*** INFORMATION GIVEN

-- ==== Sys2Proof/Machine/MulShiftBit.lean ====
section
/-! DEFINITION. Multiplication, shifts and bit access: MUL, MULS, SHR, SHLL, SHRL, BTST, BSET, MSB (R86 to R93). -/

namespace Sys2Proof.Machine

/-- `MUL xD, xA, xB` (R86). -/
def execMul (d a b : Reg) (s : State) : Host.Outcome State Fault Refusal :=
  .next (commitReg d (s.reg a * s.reg b) s)

/-- `MULS xD, xA` (R87). -/
def execMuls (d a : Reg) (s : State) : Host.Outcome State Fault Refusal :=
  .next (commitReg d (s.reg a * s.scalarOperand) s)

/-- `SHR xD, xA, k`: by at most one limb width (R88). -/
def execShr (d a : Reg) (imm : Imm14) (s : State) : Host.Outcome State Fault Refusal :=
  .next (if s.params.W < immValue imm then raise .shiftTooLarge s
    else commitReg d (s.reg a / 2 ^ immValue imm) s)

/-- `SHLL xD, xA, k`: left by k limbs (R89). -/
def execShll (d a : Reg) (imm : Imm14) (s : State) : Host.Outcome State Fault Refusal :=
  .next (commitReg d (s.reg a * s.params.B ^ immValue imm) s)

/-- `SHRL xD, xA, k`: right by k limbs (R90). -/
def execShrl (d a : Reg) (imm : Imm14) (s : State) : Host.Outcome State Fault Refusal :=
  .next (commitReg d (s.reg a / s.params.B ^ immValue imm) s)

/-- `BTST xA, b` (R91). -/
def execBtst (a : Reg) (imm : Imm14) (s : State) : Host.Outcome State Fault Refusal :=
  .next (commitFlags (s.flags.withT (bit (s.reg a) (immValue imm))) s)

/-- The value with bit b set: `a + (1 − bit(a, b))·2^b` (R92). -/
def setBit (a b : Nat) : Nat := a + (1 - bit a b) * 2 ^ b

/-- `BSET xD, xA, b` (R92). -/
def execBset (d a : Reg) (imm : Imm14) (s : State) : Host.Outcome State Fault Refusal :=
  .next (commitReg d (setBit (s.reg a) (immValue imm)) s)

/-- `MSB xD, xA` (R93). -/
def execMsb (d a : Reg) (s : State) : Host.Outcome State Fault Refusal :=
  .next (commitReg d (msb s.params (s.reg a)) s)

end Sys2Proof.Machine
end

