/-! ### The host register space (R26 to R38, R45 to R53) -/

/-- R29: a CMD write is accepted exactly when BUSY and ERR are 0, and STATUS.BUSY then reads 1; otherwise it sets OVR
and does nothing else. CMD reads 0. -/
def Obligations.CommandWriteIsAcceptedOrSetsOvr : Prop :=
  ∀ (s : State) (c : Word),
    (s.engine.phase = .idle → s.status.err = false →
      hostWrites s 0x008 c = { s with
        status := { s.status with done := false }
        engine :=
          { phase := if c.toNat / 2 ^ 26 = 0x30 then .search else .exec
            curCmd := c
            curWmode := s.ctrl.wmode } } ∧
        (hostReads (hostWrites s 0x008 c) 0x00C).getLsbD 0 = true) ∧
    (s.engine.phase ≠ .idle ∨ s.status.err = true →
      hostWrites s 0x008 c = { s with status := { s.status with ovr := true } }) ∧
    hostReads s 0x008 = 0

/-- R30: STATUS reads the stored bits and the flags at their places while idle, and a write clears exactly the W1C bits
written 1, ERRCODE and ERRCMD going with ERR; every other bit ignores the write. -/
def Obligations.StatusReadsAndWriteOneToClear : Prop :=
  ∀ (s : State) (v : Word),
    (s.engine.phase = .idle → hostReads s 0x00C = BitVec.ofNat 32
      (s.status.done.toNat * 2 ^ 1 + s.status.err.toNat * 2 ^ 2 + s.status.ovr.toNat * 2 ^ 3 +
        s.status.werr.toNat * 2 ^ 4 + s.flags.lt.toNat * 2 ^ 8 + s.flags.eq.toNat * 2 ^ 9 +
        s.flags.gt.toNat * 2 ^ 10 + s.flags.t.toNat * 2 ^ 11 + s.flags.p.toNat * 2 ^ 12)) ∧
    hostWrites s 0x00C v = { s with
      status := { done := if v.getLsbD 1 then false else s.status.done
                  err := if v.getLsbD 2 then false else s.status.err
                  ovr := if v.getLsbD 3 then false else s.status.ovr
                  werr := if v.getLsbD 4 then false else s.status.werr }
      error := if v.getLsbD 2 then ErrorRegs.cleared else s.error }

/-- R33, R51: SCALAR_LO reads bits 31:0 of SCALAR and (W = 64) SCALAR_HI bits 63:32, BUSY or not; with BUSY = 0 a write
to either replaces those 32 bits, reads return them, and nothing else changes; SCALAR_HI is read-as-zero, write-ignored
when W = 32; with BUSY = 1 a write to bits of SCALAR only sets OVR. -/
def Obligations.ScalarHalvesReadAndWrite : Prop :=
  ∀ (s : State) (v : Word), RegsOk s →
    hostReads s 0x018 = BitVec.ofNat 32 (s.scalar % 2 ^ 32) ∧
    (s.params.W = 64 → hostReads s 0x01C = BitVec.ofNat 32 (s.scalar / 2 ^ 32)) ∧
    (s.engine.phase = .idle →
      (hostWrites s 0x018 v = { s with scalar := s.scalar / 2 ^ 32 * 2 ^ 32 + v.toNat } ∧
        hostReads (hostWrites s 0x018 v) 0x018 = v) ∧
      (s.params.W = 64 → hostWrites s 0x01C v = { s with scalar := s.scalar % 2 ^ 32 + v.toNat * 2 ^ 32 } ∧
        hostReads (hostWrites s 0x01C v) 0x01C = v) ∧
      (s.params.W = 32 → hostWrites s 0x01C v = s)) ∧
    (s.params.W = 32 → hostReads s 0x01C = 0) ∧
    (s.engine.phase ≠ .idle →
      hostWrites s 0x018 v = { s with status := { s.status with ovr := true } } ∧
      (s.params.W = 64 → hostWrites s 0x01C v = { s with status := { s.status with ovr := true } }))

/-- R34, R142, R143: a CTRL write without SRST replaces IE_DONE, IE_ERR and WMODE and nothing else, and the register
reads them at bits 0, 1 and 3 with every other bit 0. One with SRST = 1 ends any command without committing it: everything
but the operand registers, their marks and SCALAR takes its reset value, whatever the other bits hold, and CTRL reads 0. -/
def Obligations.ControlWriteAndSoftReset : Prop :=
  ∀ (s : State) (v : Word),
    (v.getLsbD 2 = false →
      hostWrites s 0x020 v = { s with
        ctrl := { ieDone := v.getLsbD 0, ieErr := v.getLsbD 1, wmode := v.getLsbD 3 } } ∧
      hostReads (hostWrites s 0x020 v) 0x020 = v &&& 0x0000000B) ∧
    (v.getLsbD 2 = true →
      ∃ t, hostWrites s 0x020 v = t ∧
        t.params = s.params ∧ t.x = s.x ∧ t.written = s.written ∧ t.scalar = s.scalar ∧ t.host = s.host ∧
        t.env.turns = s.env.turns ∧ t.env.entropy = s.env.entropy ∧
        t.status = ⟨false, false, false, false⟩ ∧ t.flags = ⟨false, false, false, false, false⟩ ∧
        t.error = ⟨0, 0, 0⟩ ∧ t.ctrl = ⟨false, false, false⟩ ∧ t.werrCnt = 0 ∧ t.engine = ⟨.idle, 0, false⟩ ∧
        t.mctx.valid = false ∧ t.search.found = false ∧ t.search.cancel = false ∧
        t.search.workers.length = s.params.NWORK ∧ (∀ w ∈ t.search.workers, w.phase = .idle) ∧
        hostReads t 0x020 = 0)

/-- R141, R142, R144: a hardware reset (the host-side event `rst`, log entry 9), whatever was in progress, leaves every register the spec gives a reset value at
that value, no operand register written, nothing pending in the engine and the interrupt line low. -/
def Obligations.HardwareResetState : Prop :=
  ∀ (s : State) (rest : List HostOp), s.host.pending = .rst :: rest → s.params.Valid →
    ∃ t, hostStep s = .next t ∧ RegsOk t ∧ t.params = s.params ∧
      (∀ r : Reg, t.written[r] = false) ∧ t.scalar = 0 ∧
      t.status = ⟨false, false, false, false⟩ ∧ t.flags = ⟨false, false, false, false, false⟩ ∧
      t.error = ⟨0, 0, 0⟩ ∧ t.ctrl = ⟨false, false, false⟩ ∧ t.werrCnt = 0 ∧ t.engine = ⟨.idle, 0, false⟩ ∧
      t.mctx.valid = false ∧ t.search.found = false ∧ t.search.cancel = false ∧
      (∀ w ∈ t.search.workers, w.phase = .idle) ∧ irq t = false ∧ t.host.pending = rest

/-- R38, R50: with BUSY = 0 a write to window word k replaces exactly bits 32k to 32k+31 of the value and marks the
register; a read returns those bits; beyond CAP·W/32 the word is read-as-zero, write-ignored. -/
def Obligations.WindowWordReadsAndWrites : Prop :=
  ∀ (s : State) (r : Reg) (k : Nat) (u : Word), RegsOk s → s.engine.phase = .idle → k < 1024 →
    (k < s.params.windowWords →
      hostReads s (0x1000 * (r.val + 1) + 4 * k) = BitVec.ofNat 32 (s.reg r / 2 ^ (32 * k)) ∧
      ∃ t, hostWrites s (0x1000 * (r.val + 1) + 4 * k) u = t ∧
        t.reg r + (s.reg r / 2 ^ (32 * k) % 2 ^ 32) * 2 ^ (32 * k) = s.reg r + u.toNat * 2 ^ (32 * k) ∧
        t.written[r] = true ∧
        (∀ v : Reg, v ≠ r → t.x[v] = s.x[v] ∧ t.written[v] = s.written[v]) ∧
        t = { s with x := t.x, written := t.written }) ∧
    (s.params.windowWords ≤ k →
      hostReads s (0x1000 * (r.val + 1) + 4 * k) = 0 ∧ hostWrites s (0x1000 * (r.val + 1) + 4 * k) u = s)

/-- R50, R75: LOADV then READV returns the value: run from an idle block, the accesses of LOADV leave it in the register,
and the reads of READV reply its words (the lists of accesses and of replies are the model's, log entry 7). -/
def Obligations.LoadvThenReadvReturnsTheValue : Prop :=
  ∀ (s : State) (r : Reg) (a : Nat), RegsOk s → s.engine.phase = .idle → s.env.turns = [] → s.host.replies = [] →
    a < s.params.capacity → s.host.pending = loadv s.params r a ++ readv s.params r →
    ∃ t, run (2 * s.params.windowWords) s = .next t ∧ t.reg r = a ∧ t.host.pending = [] ∧
      wordsValue t.host.replies.reverse = a

/-- R37: VLEN[v] reads the least L with x[v] < B^L. -/
def Obligations.VlenReadsTheSignificantLength : Prop :=
  ∀ (s : State) (r : Reg), RegsOk s → s.engine.phase = .idle →
    ∃ L, L ≤ s.params.CAP ∧ hostReads s (0x40 + 4 * r.val) = BitVec.ofNat 32 L ∧
      s.reg r < s.params.B ^ L ∧ ∀ M, s.reg r < s.params.B ^ M → L ≤ M

/-- R51: while BUSY, operand writes and CMD writes only set OVR, and a read of an operand window word or of VLEN can
return any 32-bit value, a read of STATUS any flag bits beside its defined bits. -/
def Obligations.BusyBlockHidesAndProtectsOperands : Prop :=
  ∀ (s : State) (r : Reg) (k : Nat) (u : Word), s.engine.phase ≠ .idle → k < s.params.windowWords → k < 1024 →
    hostWrites s (0x1000 * (r.val + 1) + 4 * k) u = { s with status := { s.status with ovr := true } } ∧
    hostWrites s 0x008 u = { s with status := { s.status with ovr := true } } ∧
    (∃ a, hostReads { s with env := { s.env with entropy := [a] } } (0x1000 * (r.val + 1) + 4 * k) = u) ∧
    (∃ a, hostReads { s with env := { s.env with entropy := [a] } } (0x40 + 4 * r.val) = u) ∧
    (∀ n, n < 32 → ∃ a, hostReads { s with env := { s.env with entropy := [a] } } 0x00C = BitVec.ofNat 32
      (1 + s.status.done.toNat * 2 + s.status.err.toNat * 4 + s.status.ovr.toNat * 8 + s.status.werr.toNat * 16 +
        n * 2 ^ 8))

/-- R46: an access inside the block that is not 32 bits wide or not at a multiple of 4 is a bus error (the model's fault,
log entry 13); every aligned 32-bit access inside it is carried out, BUSY or not: a read replies what stands at its offset
and a write leaves what writing that offset leaves, the access being off the host's list (log entry 7). -/
def Obligations.BusErrorExactlyOnNonWordAccess : Prop :=
  ∀ (s : State) (rest : List HostOp) (width addr : Nat) (v : Word),
    s.params.BASE ≤ addr → addr < s.params.BASE + 2 ^ 17 →
    (s.host.pending = .read width addr :: rest ∨ s.host.pending = .write width addr v :: rest →
      width ≠ 4 ∨ (addr - s.params.BASE) % 4 ≠ 0 → hostStep s = .fault .busError) ∧
    (s.host.pending = .read width addr :: rest → width = 4 → (addr - s.params.BASE) % 4 = 0 →
      ∃ t, hostStep s = .next t ∧
        t = reply (readLocation (locate (addr - s.params.BASE)) { s with host := { s.host with pending := rest } }) ∧
        t.host.pending = rest ∧
        t.host.replies =
          hostReads { s with host := { s.host with pending := rest } } (addr - s.params.BASE) :: s.host.replies) ∧
    (s.host.pending = .write width addr v :: rest → width = 4 → (addr - s.params.BASE) % 4 = 0 →
      ∃ t, hostStep s = .next t ∧
        t = hostWrites { s with host := { s.host with pending := rest } } (addr - s.params.BASE) v ∧
        t.host.pending = rest)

******

Set down verbatim only the lines between the start of the data above and the line with "else commitReg d", both boundaries included.

RESULT OF THIS EXERCISE:
-- ==== Sys2Proof/Machine/MulShiftBit.lean ====
section
/-! DEFINITION. Multiplication, shifts and bit access: MUL, MULS, SHR, SHLL, SHRL, BTST, BSET, MSB (R86 to R93). -/

namespace Sys2Proof.Machine

/-- `MUL xD, xA, xB` (R86). -/
def execMul (d a b : Reg) (s : State) : Host.Outcome State Fault Refusal :=
  .next (commitReg d (s.reg a * s.reg b) s)

/-- `MULS xD, xA` (R87). -/
def execMuls (d a : Reg) (s : State) : Host.Outcome State Fault Refusal :=
  .next (commitReg d (s.reg a * s.scalarOperand) s)

/-- `SHR xD, xA, k`: by at most one limb width (R88). -/
def execShr (d a : Reg) (imm : Imm14) (s : State) : Host.Outcome State Fault Refusal :=
  .next (if s.params.W < immValue imm then raise .shiftTooLarge s
    else commitReg d (s.reg a / 2 ^ immValue imm) s)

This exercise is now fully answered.